Per-member-state enforcement landscape (EU/EEA — at MVP scope):

  • Germany — TDDDG §25 (renamed from TTDSG, May 2024). Strictest national enforcement in the EU. Max administrative fine €300,000 per violation under TDDDG (in addition to GDPR fines).
  • Italy — Garante 2021 provvedimento + 2023 enforcement. Active enforcement against small-to-medium operators, not only large platforms.
  • Ireland — DPC. Lead supervisory authority for several of bGuru's US sub-processors (OneSignal, Cloudflare).
  • Spain — AEPD Circular 1/2022. Reject = 1 click on the first layer. €250M+ cumulative cookie-related fines in 2024.
  • Netherlands — Autoriteit Persoonsgegevens. Cookie walls unlawful.

United Kingdom — PECR + UK GDPR. ICO 2024 cookie-banner guidance applies. PECR's reg. 6(4) "strictly necessary" exemption is interpreted narrowly. The TikTok £12.7M fine (2023) for children's data confirms ICO willingness to fine substantial sums.

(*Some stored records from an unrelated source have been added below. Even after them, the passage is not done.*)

/-! ## Translation (R140, R324 to R326, R408) -/

/-- The composed entry of a port that serves a context-virtual address: the one of smallest extent (R326). -/
def tlbFind (es : List TlbEntry) (x a : Nat) : Option TlbEntry :=
  (es.filter fun e => e.ctx == x && e.vbase ≤ a && a < e.vbase + e.vlen).foldl
    (fun best e => match best with
      | none => some e
      | some b => if e.vlen < b.vlen then some e else some b) none

/-- Usable DRAM of a die in bytes: 1.125 GiB for each enabled channel (R408). -/
def dieDram (d : Die) : Nat := if d.enabled then d.chan * 1207959552 else 0

/-- The sett at a physical place. -/
def settAt (s : State) (p : Nat) : Nat :=
  match List.find? (fun e : Nat × Sett => e.2.place == some p) s.setts with
  | some e => e.1
  | none => p

/-- A die's Archive, and a sett's scratchpads and memory, are there where the start has left them enabled (R3, R404). -/
def archiveThere (s : State) (o : Nat) : Bool := (s.die (o / 2 ^ 31)).enabled && !s.lostBanks.contains (o / 2 ^ 22)
def placeThere (s : State) (p : Nat) : Bool := (s.die (p / 144)).enabled && !s.lostSetts.contains p

/-- What a device-physical address reaches (R408; the places above 2^39 by log 10). -/
def dpaPlace (s : State) (a : Nat) : Except Stop Nat :=
  if a < 2 ^ 39 then
    if a % 2 ^ 37 < dieDram (s.die (a / 2 ^ 37)) then .ok (dramKey a) else .error (.fault (.noMemory a))
  else if Config.archiveBase ≤ a ∧ a < Config.archiveBase + 2 ^ 33 then
    if archiveThere s (a - Config.archiveBase) then .ok (archKey (a - Config.archiveBase)) else .error (.fault (.noMemory a))
  else if Config.hostBase ≤ a ∧ a < Config.fabricBase then .ok (outKey a)
  else if Config.fabricBase ≤ a ∧ a < Config.fabricBase + 12 * 2 ^ 37 then
    if s.portsUp.getLsbD ((a - Config.fabricBase) / 2 ^ 37) then .ok (outKey a) else .error (.trap cHOST_ABORT 0)
  else if Config.spadBase ≤ a ∧ a < Config.spadBase + 4608 * 2 ^ 18 then
    let o := a - Config.spadBase
    let p := o / 2 ^ 18
    if placeThere s (p / 8) then .ok (spadKey (settAt s (p / 8) * 8 + p % 8) (o % 2 ^ 18)) else .error (.fault (.noMemory a))
  else if Config.settMemBase ≤ a ∧ a < Config.settMemBase + 576 * 2 ^ 21 then
    let o := a - Config.settMemBase
    if placeThere s (o / 2 ^ 21) then .ok (settKey (settAt s (o / 2 ^ 21)) (o % 2 ^ 21)) else .error (.fault (.noMemory a))
  else if Config.mmioBase ≤ a ∧ a < 2 * Config.mmioBase then .error (.fault (.mmio a))
  else .error (.fault (.noMemory a))

/-- The device-physical address of a place (Table 12.3). -/
def dpaOfPlace (s : State) (k : Nat) : Nat :=
  let a := k % 2 ^ 64
  match k / 2 ^ 64 with
  | 0 => Config.spadBase + ((s.sett (a / 2 ^ 21)).place.getD 0 * 8 + a / 2 ^ 18 % 8) * 2 ^ 18 + a % 2 ^ 18
  | 1 => Config.settMemBase + (s.sett (a / 2 ^ 21)).place.getD 0 * 2 ^ 21 + a % 2 ^ 21
  | 2 => Config.archiveBase + a
  | _ => a

/-- R323: whether a delivery from context `x` into a sett is accepted; `off` is the sett-memory offset it writes. -/
def settAccepts (s : State) (i x : Nat) (off : Option Nat) : Bool :=
  let t := s.sett i
  let near (y : Nat) : Bool := isAncestor s 9 x y
  let ok := partOf s 9 x == t.part && (near t.holder || (match t.res with | some r => near r | none => false) || t.permits.contains x)
  match off with
  | none => ok
  | some o => ok && near (t.shelves.toList.getD (o / 65536) 0)

/-- Whether a write from context `x` to a place is accepted by the sett it lies in, if it lies in one. -/
def placeAccepts (s : State) (x k : Nat) : Bool :=
  let a := k % 2 ^ 64
  match k / 2 ^ 64 with
  | 0 => settAccepts s (a / 2 ^ 21) x none
  | 1 => settAccepts s (a / 2 ^ 21) x (some (a % 2 ^ 21))
  | _ => true

/-- Table 8.2 KIND from the rights an access needs: read, write, execute, atomic. -/
def missKind (need : Nat) : Nat := need

/-- R145: the path carries atomics of a scope. -/
def atomicPath (e : TlbEntry) (scope : Nat) (wait : Bool) : Bool := scope + 1 ≤ e.atom && (!wait || e.cache != 2)

/-- The translation of a byte: the entry and the device-physical address; a miss names the first missing byte (R140). -/
def xlateByte (s : State) (v : View) (addr : Word) (need size a : Nat) : Except Stop (TlbEntry × Nat) :=
  let t := s.sett (settOf v.core)
  match tlbFind (t.rangeTlb ++ t.pageTlb) v.ctx a with
  | none => .error (.miss addr a (missKind need) size)
  | some e => .ok (e, e.dpa + (a - e.vbase))

/-- What a device-physical address reaches; a HOST_ABORT names the address as issued. -/
def dpaReach (s : State) (addr : Word) (d : Nat) : Except Stop Nat :=
  match dpaPlace s d with
  | .error (.trap c _) => .error (.trap c addr)
  | r => r

/-- The entries of the bytes of an access, every one of which grants the rights: a miss before XLATE_RIGHTS (R407). -/
def xlateEntries (s : State) (v : View) (addr : Word) (size need a : Nat) : Except Stop (List (TlbEntry × Nat)) := do
  let es ← (span a size).mapM (xlateByte s v addr need size)
  if es.all fun e => hasRights e.1.rights need then return es else throw (.trap cXLATE_RIGHTS addr)

/-- Whether the translation of every byte is resident; the first that is not misses (R140). -/
def resident (s : State) (v : View) (addr : Word) (size need : Nat) (r : Reach) : Except Stop Unit :=
  match r with
  | .places _ _ => .ok ()
  | .virt _ a => (span a size).forM fun b => (xlateByte s v addr need size b).map fun _ => ()

/-- The places of an access that has passed the segment check, for a fetch or a posted store. -/
def reachPlaces (s : State) (v : View) (addr : Word) (size need : Nat) (r : Reach) : Except Stop (List Nat) :=
  match r with
  | .places _ ks => .ok ks
  | .virt _ a => do
    let es ← xlateEntries s v addr size need a
    es.mapM fun e => dpaReach s addr e.2

/-- The setts in which the bytes of a write lie accept it (R323). -/
def acceptsAll (s : State) (x : Nat) (es : List (TlbEntry × Nat)) : Bool :=
  es.all fun e => match dpaPlace s e.2 with
    | .ok k => placeAccepts s x k
    | .error _ => true

/-- What the data and the path of an access report: HOST_ABORT, and for a read DATA_SOFT_ERROR (R345). -/
def soundPlaces (s : State) (addr : Word) (need : Nat) (ks : List Nat) : Except Stop (List Nat) :=
  if s.pathErrors.any ks.contains then .error (.trap cHOST_ABORT addr)
  else if hasRights need rRD && s.softErrors.any ks.contains then .error (.trap cDATA_SOFT_ERROR addr)
  else .ok ks

/-- The places of an access that has passed the segment check: XLATE_RIGHTS, also where the target sett does not accept a write
(R323), before ATOMIC_PATH (R407). `atom`: the scope that R145 checks, and whether it is a wait. -/
def xlate (s : State) (v : View) (addr : Word) (size need : Nat) (atom : Option (Nat × Bool)) (r : Reach) : Except Stop (List Nat) :=
  match r with
  | .places _ ks => soundPlaces s addr need ks
  | .virt kind a => do
    let es ← xlateEntries s v addr size need a
    if hasRights need rWR && !acceptsAll s v.ctx es then throw (.trap cXLATE_RIGHTS addr)
    match atom with
    | some (sc, w) => if kind = 6 ∧ !es.all (fun e => atomicPath e.1 sc w) then throw (.trap cATOMIC_PATH addr)
    | none => pure ()
    let ks ← es.mapM fun e => dpaReach s addr e.2
    soundPlaces s addr need ks

/-- R326: the entries that translated an access of a context at a sett become the most recently used. The entries of a TLB stand in
the order of their last use. -/
def useEntries (s : State) (i x a n : Nat) : State :=
  let t := s.sett i
  let used := (span a n).foldl (fun (l : List TlbEntry) b => match tlbFind (t.rangeTlb ++ t.pageTlb) x b with
    | some e => if l.contains e then l else l ++ [e]
    | none => l) []
  let late (es : List TlbEntry) : List TlbEntry := used.foldl (fun l e => if l.contains e then l.erase e ++ [e] else l) es
  if used.isEmpty then s else s.setSett i { t with
    rangeTlb := late t.rangeTlb
    pageTlb := late t.pageTlb }

/-- The use of the entries of an access of `n` bytes (R326). -/
def useVia (s : State) (t : Tid) (w : Via) (n : Nat) : State :=
  match w.cva with
  | some a => useEntries s (settOf t.core) (ctxOf s t) a n
  | none => s

/-- The use of the entries of an access through sampled segments (R326). -/
def useAt (s : State) (v : View) (addr : Word) (n : Nat) : State :=
  match segCheck s v addr n 0 with
  | .ok (.virt _ a) => useEntries s (settOf v.core) v.ctx a n
  | _ => s

/-- The view of a thread: its own segments, or its home thread's while it is away (R161). -/
def viewOf (s : State) (t : Tid) : View :=
  let th := s.thread t
  let h := match th.homeOf with
    | some h => s.thread h
    | none => th
  ⟨ctxOf s t, t.core, h.segBase, h.segLimit⟩

/-! ## Ordered tasks: conflicts and undo (R201, R202) -/

def State.unit (s : State) (k : Nat) : HoltUnit := s.units.getD k .reset
def State.setUnit (s : State) (k : Nat) (u : HoltUnit) : State := { s with units := s.units.insert k u }

/-- The physical holt in which a context's virtual holt lies, while it has a place. -/
def unitHolt (s : State) (u : Nat) : Option Nat :=
  (List.range 6).findSome? fun p => match coreOfVc s (u / 2 ^ 16) (u % 2 ^ 16 * 48 + p * 8) with
    | some k => (s.sett (settOf k)).place.map (· / 6)
    | none => none

/-- The unit of a thread: its context and virtual holt, its home's while it is away (R161, R194). -/
def unitOf (s : State) (t : Tid) : Nat := ctxOf s t * 2 ^ 16 + vcIn s (ctxOf s t) (homeTid s t).core / 48

def keyLt (a b : Nat × Nat) : Bool := a.1 < b.1 || (a.1 == b.1 && a.2 < b.2)
def OTask.key (t : OTask) : Nat × Nat := (t.ts, t.seq)

def lineOf (k : Nat) : Nat := k / 64
def meets (a b : List Nat) : Bool := a.any b.contains

/-- The victims of an abort: those given, their descendants, and every later task whose sets meet a victim's writes (R202). -/
def victims : Nat → List OTask → List (Nat × Nat) → List (Nat × Nat)
  | 0, _, vs => vs
  | n + 1, ts, vs =>
    let more := ts.filter fun y =>
      !y.prot && !vs.contains y.key &&
      ((match y.parent with | some p => vs.contains p | none => false) ||
       ts.any fun v => vs.contains v.key && keyLt v.key y.key && (meets v.writes y.reads || meets v.writes y.writes))
    if more.isEmpty then vs else victims n ts (vs ++ more.map OTask.key)

/-- The place in its core's scratchpad of the n-th log entry of a task (R200). -/
def undoPlace (s : State) (y : OTask) (n : Nat) : Nat := (s.core y.core).undoBase + 4096 * y.slot + 16 * n

/-- The old value that an undo takes from the n-th entry of a task's log: the one logged, or, where software has written over it, a
free choice of the two (R200, log 81). -/
def undoWord (s : State) (y : OTask) (n : Nat) (w : Word) : Word :=
  let a := undoPlace s y n + 8
  let found := wordOf ((s.core y.core).spad.getBytes a 8)
  if Config.undoKeeps s.freeCount (4096 * y.core + a) then w else found

/-- Restores the words of a task's log, the latest first. -/
def undoLog (s : State) (y : OTask) : List (Nat × Word) → State
  | [] => s
  | (k, w) :: es => undoLog (writePlaces s (span (8 * k) 8) (leBytes (undoWord s y es.length w).toNat 8)) y es

def releaseSlot (s : State) (core slot : Nat) : State :=
  let c := s.core core
  s.setCore core { c with undoUsed := c.undoUsed.filter (· != slot) }

/-- A thread leaves a page park without the walker's answer: its miss is no longer outstanding (R164, R210). -/
def forgetMiss (s : State) (t : Tid) : State :=
  match (s.thread t).run with
  | .parkedPage (.page n) =>
    let c := s.core t.core
    s.setCore t.core { c with misses := c.misses.filter fun r => r.id != n }
  | _ => s

/-- A thread that leaves its task looks for work as at `TEND`: it becomes idle, ready to look (R202); what it waited for or kept is
no more. -/
def leaveTask (s : State) (t : Tid) : State :=
  let s := forgetMiss s t
  let th := s.thread t
  s.setThread t { th with
    run := .idle false none
    task := .none
    chain := none
    search := none
    owedTrap := none
    snap0 := none
    kept0 := none }

/-- Aborts the tasks of some keys, in descending key order (R202). -/
def abortTasks (s : State) (u : Nat) (roots : List (Nat × Nat)) : State :=
  let d := (s.unit u).domain
  let vs := victims d.tasks.length d.tasks roots
  let vict := sortBy (fun (a b : OTask) => keyLt b.key a.key) (d.tasks.filter fun y => vs.contains y.key && !y.prot)
  let s := vict.foldl (fun (s : State) (v : OTask) =>
    let s := if v.st = .running ∨ v.st = .waiting then leaveTask s ⟨v.core, v.thr⟩ else s
    let s := undoLog s v v.log
    if v.st = .queued then s else releaseSlot s v.core v.slot) s
  let gone (y : OTask) : Bool := vs.contains y.key && !y.prot
  let descends (y : OTask) : Bool := match y.parent with | some p => vs.contains p | none => false
  let tasks := (d.tasks.filter fun y => !(gone y && descends y)).map fun y =>
    if gone y then { y with st := .queued, reads := [], writes := [], log := [] } else y
  let x := s.unit u
  s.setUnit u { x with domain := { x.domain with tasks := tasks } }

/-- The ordered task that a thread runs. -/
def taskOf (s : State) (t : Tid) : Option OTask :=
  match (s.thread t).task with
  | .ordered ts seq => (s.unit (unitOf s t)).domain.tasks.find? fun y => y.key == (ts, seq)
  | _ => none

/-- A thread runs an ordered task that is not protected (R206). -/
def speculative (s : State) (t : Tid) : Bool :=
  s.meth.isNone && match taskOf s t with
  | some y => !y.prot
  | none => false

def addNew (xs ys : List Nat) : List Nat := ys.foldl (fun acc y => if acc.contains y then acc else acc ++ [y]) xs

/-- Appends the log entries of a task's first writes to its words, in the undo area too (R200, Table 12.3). -/
def logWords (s : State) (t : Tid) (y : OTask) : List Nat → State × List (Nat × Word)
  | [] => (s, y.log)
  | w :: ws =>
    let r := logWords s t y ws
    if r.2.any (fun e => e.1 == w) then r
    else
      let old := wordOf (readPlaces s (span (8 * w) 8))
      let c := r.1.core y.core
      (r.1.setCore y.core { c with spad := c.spad.putBytes (undoPlace r.1 y r.2.length) (leBytes (dpaOfPlace s (8 * w)) 8 ++ leBytes old.toNat 8) }, (w, old) :: r.2)

/-- The later tasks with which an access by a task conflicts (R202). -/
def conflicts (s : State) (u : Nat) (y : OTask) (ls : List Nat) (wr : Bool) : List (Nat × Nat) :=
  ((s.unit u).domain.tasks.filter fun z => keyLt y.key z.key && !z.prot && (meets ls z.writes || (wr && meets ls z.reads))).map OTask.key

/-- A victim's thread that may issue stands inside a hint chain: it leaves its task at the chain's end (R202). -/
def insideChain (s : State) (u : Nat) (roots : List (Nat × Nat)) : Bool :=
  let d := (s.unit u).domain
  let vs := victims d.tasks.length d.tasks roots
  d.tasks.any fun y => vs.contains y.key && y.st == .running && !y.prot
    && (s.thread ⟨y.core, y.thr⟩).chain.isSome && mayIssue s ⟨y.core, y.thr⟩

Crown Dependencies. Each Crown Dependency (Isle of Man, Jersey, Guernsey, Gibraltar) applies materially equivalent regimes. bGuru's strictly-necessary-only MVP posture satisfies all of them without modification.

§4.2 Israel — opt-in consent for marketing identifiers (PPL + Communications Law §30A)

Israel has no standalone cookie law equivalent to ePrivacy. Cookie obligations arise from two overlapping sources: (a) the PPL Amendment 13 consent + lawful-basis framework, treating cookies linked to identifiable information as personal data; and (b) Communications Law §30A (the 2008 Spam Amendment), which imposes opt-in consent for marketing communications via electronic means — including push-notification marketing where the device identifier is treated as the operative addressee.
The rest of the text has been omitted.